▶ _WHAT YOU WILL DO_
Find the line that contains "cr cc py k =>" in the entries below. Write out that line and all that follow it, unchanged and alone.

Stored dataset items
-- ==== Sys2Proof/Laws/Exec.lean ====
section
/-! SUPPORT. All that an operation can do when it completes, said once. -/

namespace Sys2Proof.Machine

/-- The nine things that a completed operation does: return a value, start a decode, write IN_LEN or an IN byte (each with
BUSY = 0), pass or fail the size check, produce a pixel, reset the block, or write a triplet. -/
theorem exec_next {i : Instr} {s t : State} (h : exec i s = .next t) :
    (∃ r d, t = { s with result := r, draws := d }) ∨
    (∃ hi, i = .hwStart hi ∧ busy s = false ∧ t = startDecode s) ∨
    (∃ d, i = .hwInLen d ∧ busy s = false ∧ t = { s with inLen := d }) ∨
    (∃ off d, i = .hwIn off d ∧ off.toNat < s.params.inCap ∧ busy s = false ∧ t = writeIn s off.toNat (dataByte d)) ∨
    (i = .eSizechk ∧ s.phase = .check ∧ s.lenLatch = Config.snapshotLenWord ∧ t = { s with phase := .scan }) ∨
    (i = .eSizechk ∧ s.phase = .check ∧ s.lenLatch ≠ Config.snapshotLenWord ∧ t = raiseSizeMismatch s s.lenLatch) ∨
    (i = .ePixel ∧ s.phase = .scan ∧ t = advanceScan (writePixel s)) ∨
    (i = .reset ∧ t = resetBlock s) ∨
    (∃ y x c, i = .pwrite y x c ∧ y.toNat < Config.height ∧ t = pwrite s x.toNat y.toNat c) := by
  cases i with
  | hwStart hi =>
    simp only [exec, execHwStart] at h
    cases hb : busy s <;> simp only [hb, if_true, if_false, Bool.false_eq_true] at h <;> cases h
    · exact .inr (.inl ⟨hi, rfl, rfl, rfl⟩)
    · exact .inl ⟨_, _, rfl⟩
  | hwInLen d =>
    simp only [exec, execHwInLen] at h
    cases hb : busy s <;> simp only [hb, if_true, if_false, Bool.false_eq_true] at h <;> cases h
    · exact .inr (.inr (.inl ⟨d, rfl, rfl, rfl⟩))
    · exact .inl ⟨_, _, rfl⟩
  | hwIn off d =>
    simp only [exec, execHwIn] at h
    split at h
    · rename_i ho
      cases hb : busy s <;> simp only [hb, if_true, if_false, Bool.false_eq_true] at h <;> cases h
      · exact .inr (.inr (.inr (.inl ⟨off, d, rfl, ho, rfl, rfl⟩)))
      · exact .inl ⟨_, _, rfl⟩
    · cases h
  | eSizechk =>
    simp only [exec, execESizechk] at h
    split at h
    · rename_i hp
      split at h <;> cases h
      · rename_i hl; exact .inr (.inr (.inr (.inr (.inl ⟨rfl, hp, hl, rfl⟩))))
      · rename_i hl; exact .inr (.inr (.inr (.inr (.inr (.inl ⟨rfl, hp, hl, rfl⟩)))))
    · cases h
    · cases h
  | ePixel =>
    simp only [exec, execEPixel] at h
    split at h
    · rename_i hp; cases h; exact .inr (.inr (.inr (.inr (.inr (.inr (.inl ⟨rfl, hp, rfl⟩))))))
    · cases h
    · cases h
  | reset => cases h; exact .inr (.inr (.inr (.inr (.inr (.inr (.inr (.inl ⟨rfl, rfl⟩)))))))
  | pwrite y x c =>
    simp only [exec, execPwrite] at h
    split at h
    · rename_i hy; cases h; exact .inr (.inr (.inr (.inr (.inr (.inr (.inr (.inr ⟨y, x, c, rfl, hy, rfl⟩)))))))
    · cases h
  | hrIn off d => simp only [exec, execHrIn] at h; split at h <;> cases h; exact .inl ⟨_, _, rfl⟩
  | hrOut off d =>
    simp only [exec, execHrOut] at h
    split at h
    · split at h <;> cases h <;> exact .inl ⟨_, _, rfl⟩
    · cases h
  | hwOut off d => simp only [exec, execHwOut] at h; split at h <;> cases h; exact .inl ⟨_, _, rfl⟩
  | attrFetch cr cc => simp only [exec, execAttrFetch] at h; split at h <;> cases h; exact .inl ⟨_, _, rfl⟩
  | bmpFetch pr cc => simp only [exec, execBmpFetch] at h; split at h <;> cases h; exact .inl ⟨_, _, rfl⟩
  | seqAdv cr cc py k =>
    simp only [exec, execSeqAdv] at h
    split at h
    · split at h <;> cases h; exact .inl ⟨_, _, rfl⟩
    · cases h
  | hwCtrl0 _ | hrCtrl _ | hrStatus _ | hrInLen _ | hrErrExpected _ | hrErrActual _ | hwStatus _ | hwErrExpected _
  | hwErrActual _ | hrRsvd14 _ | hrRsvd18 _ | hrRsvd1C _ | hwRsvd14 _ | hwRsvd18 _ | hwRsvd1C _ | attrSplit _ | cexp _
  | dim _ _ | clut _ _ | vrow _ | bitx _ _ | psel _ _ _ | frame => cases h; exact .inl ⟨_, _, rfl⟩

/-- The end of a scan step: SEQ, PHASE and DONE change, nothing else. -/
theorem advanceScan_cases (s : State) :
    (s.seq = Seq.last ∧ advanceScan s = finishScan s) ∨ (s.seq ≠ Seq.last ∧ advanceScan s = { s with seq := seqAdv s.seq }) := by
  unfold advanceScan
  split
  · rename_i h; exact .inl ⟨h, rfl⟩
  · rename_i h; exact .inr ⟨h, rfl⟩

/-- A run of the machine is one step and the rest. -/
theorem core_run_succ (k : Nat) (s : State) :
    Host.Core.run Sys2Proof.core (k + 1) s =
      match step s with
      | .next t => Host.Core.run Sys2Proof.core k t
      | .fault r => .fault r
      | .refused r => .refused r := by
  have e : Sys2Proof.core.step s = step s := rfl
  show Host.Core.run Sys2Proof.core (Nat.succ k) s = _
  simp only [Host.Core.run, e]
  cases step s <;> rfl

end Sys2Proof.Machine
end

▶ _SOLUTION FOR THIS EXERCISE_
  | seqAdv cr cc py k =>
    simp only [exec, execSeqAdv] at h
    split at h
    · split at h <;> cases h; exact .inl ⟨_, _, rfl⟩
    · cases h
  | hwCtrl0 _ | hrCtrl _ | hrStatus _ | hrInLen _ | hrErrExpected _ | hrErrActual _ | hwStatus _ | hwErrExpected _
  | hwErrActual _ | hrRsvd14 _ | hrRsvd18 _ | hrRsvd1C _ | hwRsvd14 _ | hwRsvd18 _ | hwRsvd1C _ | attrSplit _ | cexp _
  | dim _ _ | clut _ _ | vrow _ | bitx _ _ | psel _ _ _ | frame => cases h; exact .inl ⟨_, _, rfl⟩

/-- The end of a scan step: SEQ, PHASE and DONE change, nothing else. -/
theorem advanceScan_cases (s : State) :
    (s.seq = Seq.last ∧ advanceScan s = finishScan s) ∨ (s.seq ≠ Seq.last ∧ advanceScan s = { s with seq := seqAdv s.seq }) := by
  unfold advanceScan
  split
  · rename_i h; exact .inl ⟨h, rfl⟩
  · rename_i h; exact .inr ⟨h, rfl⟩

/-- A run of the machine is one step and the rest. -/
theorem core_run_succ (k : Nat) (s : State) :
    Host.Core.run Sys2Proof.core (k + 1) s =
      match step s with
      | .next t => Host.Core.run Sys2Proof.core k t
      | .fault r => .fault r
      | .refused r => .refused r := by
  have e : Sys2Proof.core.step s = step s := rfl
  show Host.Core.run Sys2Proof.core (Nat.succ k) s = _
  simp only [Host.Core.run, e]
  cases step s <;> rfl

end Sys2Proof.Machine
end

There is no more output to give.